Terra Ziporyn Snider, Ph.D. December 01, 2011 at 12:54 PM
The petition for later school start time just reached 1000 names! Our goal is to grow this to 5000 names, at which point we'll deliver the petition in person in DC. If you still haven't had a chance to sign and want to see sane, humane school hours, go to http://bit.ly/tWa4dS . Meanwhile, check out our growing national coalition of parents, teachers, students, health professionals, sleep scientists, etc. at StartSchoolLater.weebly.com
Terra Ziporyn Snider, Ph.D. January 09, 2012 at 04:46 AM
We now have 2100+ names from all over the US on the petition to start school later (http://bit.ly/tWa4dS), as well as support from some of the country's leading sleep scientists and health professionals. Thanks to everyone who has supported this effort so far and to the Patch!
Jessica January 30, 2013 at 07:39 PM
Public schools are within the local jurisdiction not Federal/National, we really should not try to get the liberals to stick their hands in any more issues that should be local. I agree with a later start time for HS but I would also opt for an earlier one for ES so they have some outside play time after school before it gets dark. But don't make this into a Fed/National issue because it isn't.

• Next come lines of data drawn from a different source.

/-- Settles O17: a construction leaves a constant, QMIN, QMAX and the reserved opcodes leave S0 and S1, and all of them answer a constant;
NEXT and JUMP leave T and T^(2^64). -/
theorem idempotentCommands : Obligations.IdempotentCommands := by
  refine ⟨fun i s t h => ?_, iterate_changes_gen_again (n := 1) (fun _ => rfl) (by norm_num),
    iterate_changes_gen_again jumpAhead_eq_iterate (by norm_num)⟩
  obtain ⟨hdone, rfl⟩ := (exec_eq_next_iff i s t).1 h
  have again : exec i (effectState i s) = .next (effectState i (effectState i s)) := exec_of_resetDone i _ hdone
  cases i with
  | seed _ | seeddef _ | qmin _ | qmax _ | reserved0 _ | reserved7 _ => exact again.trans (congrArg _ (effectState_effectState rfl rfl))
  | next _ | jump _ => trivial

end Sys2Proof.Proofs.Idempotence
end

section
/-! PROOFS. The command word and the response word (30_encoding.md R61 to R66): their fields, decode and encode as inverses, what a command
of every form does, and the words the assembler makes (R67). -/

namespace Sys2Proof.Proofs.Encoding
open Sys2Proof.Machine

/-! ### The opcode map -/

theorem op_values (op : BitVec 3) : op = 0 ∨ op = 1 ∨ op = 2 ∨ op = 3 ∨ op = 4 ∨ op = 5 ∨ op = 6 ∨ op = 7 := by
  decide +revert

/-- The command of the map's row of `op` has that op value and operand. -/
theorem decodeFields_fields (op : BitVec 3) (imm : Word) : (decodeFields op imm).op = op ∧ (decodeFields op imm).imm = imm := by
  rcases op_values op with rfl | rfl | rfl | rfl | rfl | rfl | rfl | rfl <;> exact ⟨rfl, rfl⟩

/-- A command is the map's row of its op value. -/
theorem decodeFields_op_imm (i : Instr) : decodeFields i.op i.imm = i := by
  cases i <;> simp [decodeFields, Instr.op, Instr.imm]

/-- Decoding a packed word reads the map at its two fields. -/
theorem decode_packCommand (op : BitVec 3) (imm : Word) : decode (packCommand op imm) = decodeFields op imm := by
  rw [decode, cmdOpField_pack, cmdImmField_pack]

theorem decode_encode (i : Instr) : decode (encode i) = i := by
  rw [encode, decode_packCommand, decodeFields_op_imm]

theorem encode_decode (w : CmdWord) : encode (decode w) = w := by
  obtain ⟨op, imm⟩ := decodeFields_fields (cmdOpField w) (cmdImmField w)
  rw [encode, decode, op, imm, pack_fields]

/-- Settles O7: packing and taking the fields are inverse, and so are the two readings of the opcode map. -/
theorem decodeEncodeInverse : Obligations.DecodeEncodeInverse :=
  ⟨fun i _ => decode_encode i, encode_decode⟩

/-- A word whose bits 2:0 are `op` decodes by the map's row of `op`. -/
theorem decode_of_opField {w : CmdWord} {op : BitVec 3} (h : w.extractLsb' 0 3 = op) :
    decode w = decodeFields op (w.extractLsb' 3 64) := by
  rw [← h]
  rfl

/-- Settles O3: at each op value the map's row is the command. -/
theorem decodeFollowsOpcodeMap : Obligations.DecodeFollowsOpcodeMap := fun _ =>
  ⟨decode_of_opField, decode_of_opField, decode_of_opField, decode_of_opField,
    decode_of_opField, decode_of_opField, decode_of_opField, decode_of_opField⟩

/-- Settles O4: the decoder evaluated at the ten words of R69. -/
theorem exampleWordsDecode : Obligations.ExampleWordsDecode := by
  unfold Obligations.ExampleWordsDecode
  decide

/-! ### The words as numbers -/

theorem packCommand_toNat (op : BitVec 3) (imm : Word) : (packCommand op imm).toNat = imm.toNat * 8 + op.toNat := by
  rw [packCommand, BitVec.toNat_append, ← Nat.shiftLeft_add_eq_or_of_lt op.isLt, Nat.shiftLeft_eq]

/-- R61 for any packed word. -/
theorem packCommand_fields (op : BitVec 3) (imm : Word) :
    (packCommand op imm).toNat = imm.toNat * 8 + op.toNat ∧
      (packCommand op imm).extractLsb' 0 3 = op ∧ (packCommand op imm).extractLsb' 3 64 = imm :=
  ⟨packCommand_toNat op imm, cmdOpField_pack op imm, cmdImmField_pack op imm⟩

/-- Settles O5: both words are packed from their two fields. -/
theorem commandWordPacksFields : Obligations.CommandWordPacksFields :=
  ⟨fun i => packCommand_fields i.op i.imm, fun p => packCommand_fields p.cmdOp p.cmdSeed⟩

theorem responseWord_data (data : Word) (err : Bool) : (responseWord data err).extractLsb' 0 64 = data :=
  BitVec.extractLsb'_append_eq_right

theorem responseWord_err (data : Word) (err : Bool) : (responseWord data err).getLsbD 64 = err := by
  rw [responseWord, BitVec.getLsbD_append]
  simp

theorem responseWord_toNat (data : Word) (err : Bool) :
    (responseWord data err).toNat = err.toNat * 2 ^ 64 + data.toNat := by
  rw [responseWord, BitVec.toNat_append, ← Nat.shiftLeft_add_eq_or_of_lt data.isLt, Nat.shiftLeft_eq, BitVec.toNat_ofBool]

/-- The host can accept a response only where rst = 0 and RSP is FULL (70_reset_and_hazards.md R262, R263). -/
theorem responseEvent_iff (s : State) (p : PortsIn) :
    responseEvent s p = true ↔
      s.resetDone = true ∧ p.rst = false ∧ (∃ data err, s.rsp = .full data err) ∧ p.rspReady = true := by
  simp [responseEvent, rspValid_iff, and_assoc]

/-- Settles O6: the fields of the word, and the ports of a FULL RSP. -/
theorem responseWordPacksFields : Obligations.ResponseWordPacksFields := by
  refine ⟨fun data err => ⟨responseWord_data data err, responseWord_err data err, responseWord_toNat data err⟩, fun s p h => ?_⟩
  obtain ⟨done, unreset, ⟨data, err, full⟩, -⟩ := (responseEvent_iff s p).1 h
  rw [unreset]
  exact ⟨_, data, err, full, EqualHardware.outputPorts_full done full, rfl, rfl⟩

/-! ### What a command of every form does -/

/-- A command that is not reserved changes S0 and S1 and RSP, nothing else. -/
theorem effectState_of_not_reserved {i : Instr} (s : State) (h : isReserved i = false) :
    effectState i s = { s with gen := effectGen i s.gen, rsp := .full (effectData i s.gen) false } := by
  simp [effectState, h]

/-- Only SEED's row has an operand (R64). -/
theorem effectState_decodeFields_congr {op : BitVec 3} (hop : op ≠ 3) (a b : Word) (s : State) :
    effectState (decodeFields op a) s = effectState (decodeFields op b) s := by
  rcases op_values op with rfl | rfl | rfl | rfl | rfl | rfl | rfl | rfl
  case inr.inr.inr.inl => exact absurd rfl hop
  all_goals rfl

/-- Settles O8: the effects of the rows of SEED and SEEDDEF, and the other rows without their operand. -/
theorem seedOperandTakenWholeOthersIgnored : Obligations.SeedOperandTakenWholeOthersIgnored := by
  refine ⟨fun w s hop done => ?_, fun w s hop done => ?_, fun v w s same hop => ?_⟩
  · rw [exec_of_resetDone _ s done, decode_of_opField hop]
    exact congrArg _ (effectState_of_not_reserved s rfl)
  · rw [exec_of_resetDone _ s done, decode_of_opField hop]
    exact congrArg _ (effectState_of_not_reserved s rfl)
  · have effect : effectState (decode v) = effectState (decode w) := by
      funext s
      rw [decode_of_opField same, decode_of_opField (w := w) rfl]
      exact effectState_decodeFields_congr hop _ _ s
    rw [exec_eq_command, exec_eq_command, effect]

/-- Settles O14: the response of the effect, row by row. -/
theorem everyCommandRespondsAsTabled : Obligations.EveryCommandRespondsAsTabled := by
  intro i s done
  refine ⟨effectState i s, exec_of_resetDone i s done, ?_⟩
  cases i <;> rfl

/-! ### The assembler -/

theorem immInRange_iff (v : Int) : immInRange v = true ↔ 0 ≤ v ∧ v < 2 ^ 64 := by
  simp [immInRange]

theorem opInRange_iff (o : Int) : opInRange o = true ↔ 0 ≤ o ∧ o < 8 := by
  simp [opInRange]

theorem assemble_of_wellFormed {a : Asm} (h : a.wellFormed = true) : assemble a = some (expand a) := if_pos h

theorem assemble_eq_none {a : Asm} (h : ¬ a.wellFormed = true) : assemble a = none := if_neg h

/-- An accepted `<imm>` is the word of its value. -/
theorem immWord_toNat {v : Int} (h : immInRange v = true) : ((immWord v).toNat : Int) = v := by
  obtain ⟨nonneg, small⟩ := (immInRange_iff v).1 h
  rw [immWord, BitVec.toNat_ofNat]
  omega

/-- RAW's number is in range of a command word, so none of it is lost. -/
theorem rawWord_toNat {o v : Int} (ho : opInRange o = true) (hv : immInRange v = true) :
    ((rawWord o v).toNat : Int) = v * 8 + o := by
  obtain ⟨nonneg, small⟩ := (immInRange_iff v).1 hv
  obtain ⟨nonneg_op, small_op⟩ := (opInRange_iff o).1 ho
  rw [rawWord, BitVec.toNat_ofNat]
  omega

/-- Settles O51: the range checks, the numbers of SEED's and RAW's words, and the words of the lines without operands. -/
theorem assemblerEncodesOrRefuses : Obligations.AssemblerEncodesOrRefuses := by
  refine ⟨fun v h0 h64 => ?_, fun v out => ?_, fun o v ho h8 h0 h64 => ?_, fun o v out => ?_, ?_⟩
  · have imm : immInRange v = true := (immInRange_iff v).2 ⟨h0, h64⟩
    refine ⟨_, assemble_of_wellFormed imm, ?_⟩
    rw [encode, packCommand_toNat]
    push_cast
    exact congrArg (· * 8 + 3) (immWord_toNat imm)
  · refine assemble_eq_none (mt (immInRange_iff v).1 ?_)
    omega
  · have op : opInRange o = true := (opInRange_iff o).2 ⟨ho, h8⟩
    have imm : immInRange v = true := (immInRange_iff v).2 ⟨h0, h64⟩
    exact ⟨_, assemble_of_wellFormed (Bool.and_eq_true_iff.2 ⟨op, imm⟩), rawWord_toNat op imm⟩
  · refine assemble_eq_none fun wf => ?_
    obtain ⟨op, imm⟩ := Bool.and_eq_true_iff.1 wf
    have hop := (opInRange_iff o).1 op
    have himm := (immInRange_iff v).1 imm
    omega
  · decide

end Sys2Proof.Proofs.Encoding
end

section
/-! PROOFS. A host that carries out assembler lines, accepting each response before the next command (30_encoding.md R68,
70_reset_and_hazards.md R255): its edges take a ready block through the commands one after the other, for every latency. -/

namespace Sys2Proof.Proofs.Streams
open Sys2Proof.Machine Sys2Proof.Proofs.Encoding

/-! ### Runs -/

/-- A run of any machine goes on where a shorter one ended. -/
theorem run_add {M : Host.Core} {m : Nat} {s t : M.State} (h : M.run m s = .next t) (n : Nat) : M.run (m + n) s = M.run n t := by
  induction m generalizing s with
  | zero =>
    cases h
    rw [Nat.zero_add]
  | succ m ih =>
    rw [Nat.add_right_comm]
    cases first : M.step s with
    | next u =>
      rw [run_succ_of_next M _ s u first] at h ⊢
      exact ih h
    | fault r => simp [Host.Core.run, first] at h
    | refused r => simp [Host.Core.run, first] at h

/-! ### The edges of one command -/

/-- The same block `n` edges later, with these inputs to come. -/
def elapsed (n : Nat) (rest : List Input) (s : State) : State := { s with inputs := rest, draws := s.draws + n }

theorem elapsed_elapsed (m n : Nat) (l rest : List Input) (s : State) : elapsed n rest (elapsed m l s) = elapsed (m + n) rest s := by
  simp [elapsed, Nat.add_assoc]

theorem effectState_elapsed (i : Instr) (n : Nat) (rest : List Input) (s : State) :
    effectState i (elapsed n rest s) = elapsed n rest (effectState i s) := rfl

theorem tick_eq_elapsed {s : State} {x : Input} {rest : List Input} (h : s.inputs = x :: rest) : s.tick = elapsed 1 rest s :=
  State.tick_of_cons s x rest h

Frances Keefe January 30, 2013 at 07:52 PM
The biggest problem is that State Legislatures continually reduce public school education budgets, and one of the first categories to get hit is usually transportation, resulting in 3-tiered busing systems, like we have in Pinellas County Florida. High schools start at 7:05am, and students are released at 1:50pm. Elementary schools start anywhere from 7:30am to 8:40am, and middle schools (for the most part) start at 9:30am!! And you're talking about parents having to deal with going to work and getting their kids to school? It's ridiculous, and the students are suffering because of it. However, no one at the State level wants to hear it, especially not now with state revenues down significantly. It's a sad state of affairs, and I really wish that they would put the students first, but I can't see that happening any time soon.